*** Records provided ***

-- ==== Sys2Proof/Machine/Core.lean ====
section
/-! DEFINITION. The machine as the host runs it. -/

def Sys2Proof.core : Host.Core := { State := Sys2Proof.Machine.State, Fault := Sys2Proof.Machine.Fault, Refusal := Sys2Proof.Machine.Refusal, step := Sys2Proof.Machine.step, reset := Sys2Proof.Machine.State.reset }
end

***

To do –
Go through the records and print each one exactly.

Answer box –
-- ==== Sys2Proof/Machine/Core.lean ====
section
/-! DEFINITION. The machine as the host runs it. -/

def Sys2Proof.core : Host.Core := { State := Sys2Proof.Machine.State, Fault := Sys2Proof.Machine.Fault, Refusal := Sys2Proof.Machine.Refusal, step := Sys2Proof.Machine.step, reset := Sys2Proof.Machine.State.reset }
end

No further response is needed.